> **Work order**:
Line count for the string "aZwLifecycle": give the number of lines in the data below that contain it, and nothing more.

Top of Available data

/-- The test wrapper: an instruction that the lifecycle and LOCK admit is in force and has its operation; another, and a reserved
code, becomes WS_BYPASS with WDENY; leaving WS_INTEST or WS_MBIST resets the block.
Readings of the model: log entries 32 and 74. -/
def Obligations.TestWrapper : Prop :=
  ∀ s : State,
    let life := getR s aZwLifecycle
    let l := fld life 0 2
    let free := bit life 31 = false
    let put := fun (k : Nat) (d : DWord) => { s with pwr := { s.pwr with wir := k, wdr := d } }
    let in_ := fun (k : Nat) => put k s.pwr.wdr
    let refused := occurs (orR (in_ 0) aZwLifecycle 0x40000000)
    let inert := s.pwr.wir ≠ 3 ∧ s.pwr.wir ≠ 4
    (inert →
      (∀ code : BitVec 8, (code.toNat < 8 → exec (.wsBypass code) s = .next (settle (in_ 0))) ∧
        (8 ≤ code.toNat → exec (.wsBypass code) s = refused)) ∧ exec .wrstn s = .next (settle (in_ 0)) ∧
      exec .wsIdcode s = .next (settle (put 1 (mkD (getR s aZwIdent) (0x00020100 ||| Config.fixRev.zeroExtend 32)))) ∧
      exec .wsStatus s = .next (settle (put 5 (mkD life (gcauseWord s)))) ∧
      (free ∧ l ≤ 1 → exec .wsExtest s = .next (settle (in_ 2))) ∧ (¬ (free ∧ l ≤ 1) → exec .wsExtest s = refused) ∧
      (free ∧ l = 0 → exec .wsIntest s = .next (settle (in_ 3))) ∧ (¬ (free ∧ l = 0) → exec .wsIntest s = refused) ∧
      (free ∧ (l = 0 ∨ l = 3) → exec .wsMbist s = .next (settle (in_ 4))) ∧
      (¬ (free ∧ (l = 0 ∨ l = 3)) → exec .wsMbist s = refused) ∧
      (∀ d, let ok := free ∧ (l ≤ 1 ∨ (l = 2 ∧ bit life 2 = true))
        (ok → exec (.wsL3 d) s = .next (settle (modC (put 6 d) (.coach 0) (fun c => { c with l3Req := true })))) ∧
        (¬ ok → exec (.wsL3 d) s = refused)) ∧
      (∀ (w : BitVec 15) (d : Option (DWord × Fin 6)), let a := 0x20000000 + 8 * w.toNat
        (¬ (free ∧ l = 0) → exec (.wsStele w d) s = refused) ∧
        (free → l = 0 → d = none → eccAt s a = 0 → exec (.wsStele w d) s = .next (settle (put 7 (rd64 s a)))) ∧
        (free → l = 0 → ∀ v tries, d = some (v, tries) →
          (bit (getR s aStlStatus) 31 = true → exec (.wsStele w d) s =
            .next (settle { in_ 7 with stl := { s.stl with late := s.stl.late ++ [⟨a, 8, true, false, v.toNat⟩] } })) ∧
          (bit (getR s aStlStatus) 31 = false → mayKeystone s = true → ledgerClearing s = false →
            ∃ t, exec (.wsStele w d) s = .next t ∧
            SameContexts s t ∧ t.pwr.wir = 7 ∧ (tries = 0 → SameRegisters s t) ∧
            (tries ≠ 5 → rd64 t a = v ∧ eccAt t a = 0) ∧
            (tries = 5 → fld (getR t aStlWrfail) 16 16 = satAdd 65535 (fld (getR s aStlWrfail) 16 16) 1 ∧
              fld (getR t aStlWrfail) 0 15 = w.toNat) ∧
            ∀ b, b < a ∨ a + 8 ≤ b → rdB t b = rdB s b)))) ∧
    (¬ inert → (∀ code, ∃ t, exec (.wsBypass code) s = .next t ∧ t.up = false ∧ t.pwr.wir = 0 ∧ (s.up = true → t.pwr.cause = 5)) ∧
      ∃ t, exec .wrstn s = .next t ∧ t.up = false ∧ t.pwr.wir = 0 ∧ (s.up = true → t.pwr.cause = 5))

/-! ### Host port (R371 to R375) -/

/-- Inbound requests: answered only while the port is ON, DENIED while SLVEN is 0, outside the banks' words, or where the
bank is not the host's; BUSY on a lost collision or while AUTOWAKE wakes the bank; otherwise a READ answers the word, a
WRITE stores the bytes BE names, RELEASE hands the bank back without a wipe, and DOORBELL sets its bits and triggers source
39. Responses of the host: an unknown tag is counted, a BUSY within the limit waits to be sent again, and a final response
completes the consignment: a store ends, a load's value enters the heads, a failure is delivered to the coach (shown with no
other request waiting to be sent).
Readings of the model: log entries 40 and 80. -/
def Obligations.HostPort : Prop :=
  (∀ (s : State) (addr : Word) (tag : BitVec 12) (d : DWord) (be : BitVec 8) (r : Option Rival) (u : Upset),
    let a := addr.toNat
    let n := bankOf a
    let b := bankN s n
    let sent := fun (st : Nat) (x : DWord) (t : State) => t.hpt.last = some ⟨tag.toNat, st, x⟩ ∧ t.hpt.out = s.hpt.out
    let same := fun (t : State) => SameProgram s t ∧ SameRegisters s t ∧ t.bank = s.bank
    let word := 0x10000000 ≤ a ∧ a < 0x10200000 ∧ a % 8 = 0
    let on := s.up = true ∧ unitSt s 2 = 2 ∧ bit (getR s aHptCfg) 0 = true
    let hosts := b.own = .owned ∧ fld b.owner 18 2 = 3
    let lost := fun (wr : Bool) => r.any (loses .h wr false)
    let row := fun (wr : Bool) => if wr then Instr.hostWrite addr be d tag r u else .hostRead addr tag r u
    let access := [row false, row true]
    (∀ i ∈ access ++ [.releaseBank addr tag, .doorbell d tag],
      (s.up = false ∨ unitSt s 2 ≠ 2 → exec i s = .next (settle s)) ∧
      (s.up = true → unitSt s 2 = 2 → bit (getR s aHptCfg) 0 = false → ∃ t, exec i s = .next t ∧ same t ∧ sent 3 0 t)) ∧
    (on → be ≠ 0 → ∀ i ∈ access,
      (¬ word → ∃ t, exec i s = .next t ∧ same t ∧ sent 3 0 t) ∧
      (word → ¬ hosts → ∃ t, exec i s = .next t ∧ SameProgram s t ∧ SameRegistersBut [aBnkDeny, aBnkDenylast] s t ∧
        sent 3 0 t ∧ (getR t aBnkDeny).toNat = satAdd (2 ^ 32 - 1) (getR s aBnkDeny).toNat 1) ∧
      (word → hosts → b.pwr = 2 → bit (getR s (aBnkPwr + 4 * n)) 4 = true → ∃ t, exec i s = .next t ∧ SameProgram s t ∧
        sent 1 0 t ∧ (bankN t n).pwr = 3) ∧
      (word → hosts → b.pwr = 0 → ∀ wr, i = row wr → lost wr = true → ∃ t, exec i s = .next t ∧ SameProgram s t ∧
        SameRegistersBut [aBnkColl] s t ∧ sent 1 0 t ∧
        fld (getR t aBnkColl) 16 16 = satAdd 65535 (fld (getR s aBnkColl) 16 16) 1)) ∧
    (on → word → be = 0 → ∃ t, exec (row true) s = .next t ∧ same t ∧ sent 0 0 t) ∧
    (on → word → hosts → b.pwr = 0 → eccAt s a = 0 →
      (lost false = false → u = .none → ∃ t, exec (row false) s = .next t ∧ same t ∧ sent 0 (rd64 s a) t) ∧
      (lost false = false → u = .double → ∃ t, exec (row false) s = .next t ∧ SameProgram s t ∧ sent 2 0 t ∧ eccAt t a = 2) ∧
      (lost true = false → u = .none → be ≠ 0 → ∃ t, exec (row true) s = .next t ∧ SameContexts s t ∧
        SameRegisters s t ∧ t.bank = s.bank ∧ sent 0 0 t ∧ eccAt t a = 0 ∧
        (∀ i, i < 8 → rdB t (a + i) = if be.getLsbD i = true then (d >>> (8 * i)).truncate 8 else rdB s (a + i)) ∧
        ∀ k, k < spareBase → k < a ∨ a + 8 ≤ k → rdB t k = rdB s k)) ∧
    (on → let v := b.beforeHost &&& 0x7FFFFFFF
      let may := 0x10000000 ≤ a ∧ a < 0x10200000 ∧ hosts ∧ ¬ (n = 0 ∧ vtlock s = true) ∧ copying s n = false
      (¬ may → ∃ t, exec (.releaseBank addr tag) s = .next t ∧ same t ∧ sent 3 0 t) ∧
      (may → ∃ t, exec (.releaseBank addr tag) s = .next t ∧ SameProgram s t ∧ SameRegistersBut [aBnkOwner + 4 * n] s t ∧
        sent 0 0 t ∧ getR t (aBnkOwner + 4 * n) = v ∧ (∀ k, k ≠ n → bankN t k = bankN s k) ∧ (bankN t n).own = .handing ∧
        (bankN t n).next = v ∧ (bankN t n).hrel = true ∧ (bankN t n).owner = b.owner)) ∧
    (on → ∃ t, exec (.doorbell d tag) s = .next t ∧ SameProgram s t ∧ sent 0 0 t ∧
      SameRegistersBut (aHptDbell :: eventRegs 39) s t ∧ getR t aHptDbell = getR s aHptDbell ||| d.truncate 32 ∧
      (srcOf t 39).edgecnt = (srcOf s 39).edgecnt + 1)) ∧
  (∀ (s : State) (tag : BitVec 12) (stat : BitVec 2) (d : DWord),
    let g := tag.toNat
    let st := stat.toNat
    (∀ o, outOf s g = some o → o.busy = true → exec (.hostBusyResend tag) s =
      .next (settle { s with hpt := { s.hpt with out := s.hpt.out.set none g (some { o with busy := false }) } })) ∧
    (s.up = true → unitSt s 2 ≠ 0 →
      (outOf s g = none → ∃ t, exec (.hostResponse tag stat d) s = .next t ∧ SameProgram s t ∧
        SameRegistersBut [aHptErr] s t ∧ t.cons = s.cons ∧
        fld (getR t aHptErr) 24 8 = satAdd 255 (fld (getR s aHptErr) 24 8) 1) ∧
      ∀ o : OutReq, outOf s g = some o →
        let k := consOf s o.entry
        let w := consWho k
        let limit := fld (getR s aHptCfg) 4 4
        let p := hostPart k
        let part := hostBytes p.1 p.2 d
        let final := o.gone = false ∧ (st = 1 → limit ≤ o.tries) ∧ k.used = true ∧ k.gen = o.gen ∧ k.done = none ∧
          k.tag = some g ∧ k.orphan = false ∧ k.first = none ∧ (∀ e ∈ s.cons, unsent e.2 = false)
        let freed := fun (t : State) => outOf t g = none ∧ consOf t o.entry = { gen := k.gen } ∧
          ∀ e, e ≠ o.entry → consOf t e = consOf s e
        (o.gone = true → ∃ t, exec (.hostResponse tag stat d) s = .next t ∧ SameProgram s t ∧ SameRegisters s t ∧
          t.cons = s.cons ∧ outOf t g = none) ∧
        (o.gone = false → st = 1 → o.tries < limit → ∃ t, exec (.hostResponse tag stat d) s = .next t ∧ SameProgram s t ∧
          SameRegisters s t ∧ t.cons = s.cons ∧ outOf t g = some { o with busy := true, tries := o.tries + 1 }) ∧
        (final → st = 0 → k.kind = .store → (wordParts k.addr k.size).length = 1 →
          ∃ t, exec (.hostResponse tag stat d) s = .next t ∧ SameProgram s t ∧ SameRegisters s t ∧ freed t) ∧
        (final → st = 0 → ∀ sg, k.kind = .load sg → (wordParts k.addr k.size).length = 1 →
          let x := BitVec.ofNat 64 part
          let fills := fun (h : List Entry) => h.map (fun e =>
            if e = .load o.entry false then .val (extend sg k.size x) else if e = .load o.entry true then .val (hiW x) else e)
          ∃ t, exec (.hostResponse tag stat d) s = .next t ∧ SameMemory s t ∧ SameRegisters s t ∧ SameOthers s t w ∧ freed t ∧
            (getC t w).dhead = fills (getC s w).dhead ∧ (getC t w).rhead = fills (getC s w).rhead) ∧
        (final → st = 0 → (wordParts k.addr k.size).length = 2 → unitSt s 2 = 2 →
          (region k.addr = some .host → k.early = none → (k.kind = .store ∨ ∃ sg, k.kind = .load sg) →
          ∃ t, exec (.hostResponse tag stat d) s = .next t ∧ SameProgram s t ∧ SameRegisters s t ∧
            (consOf t o.entry).first = some (BitVec.ofNat 64 part) ∧ (consOf t o.entry).done = none)) ∧
        (final → st ≠ 0 → k.fast = false → k.kind = .store →
          let lo := if st = 1 then 16 else if st = 2 then 8 else 0
          ∃ t, exec (.hostResponse tag stat d) s = .next t ∧ SameMemory s t ∧ SameOthers s t w ∧ freed t ∧
            SameRegistersBut [aHptErr] s t ∧ fld (getR t aHptErr) lo 8 = satAdd 255 (fld (getR s aHptErr) lo 8) 1 ∧
            (getC t w).imprecise = (getC s w).imprecise ++
              [consItem k (if st = 3 then 3 else 6) (u32 (sizeCode k.size * 2 ^ 14 + o.entry))])))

Bottom of Available data

> **Task solution**:
2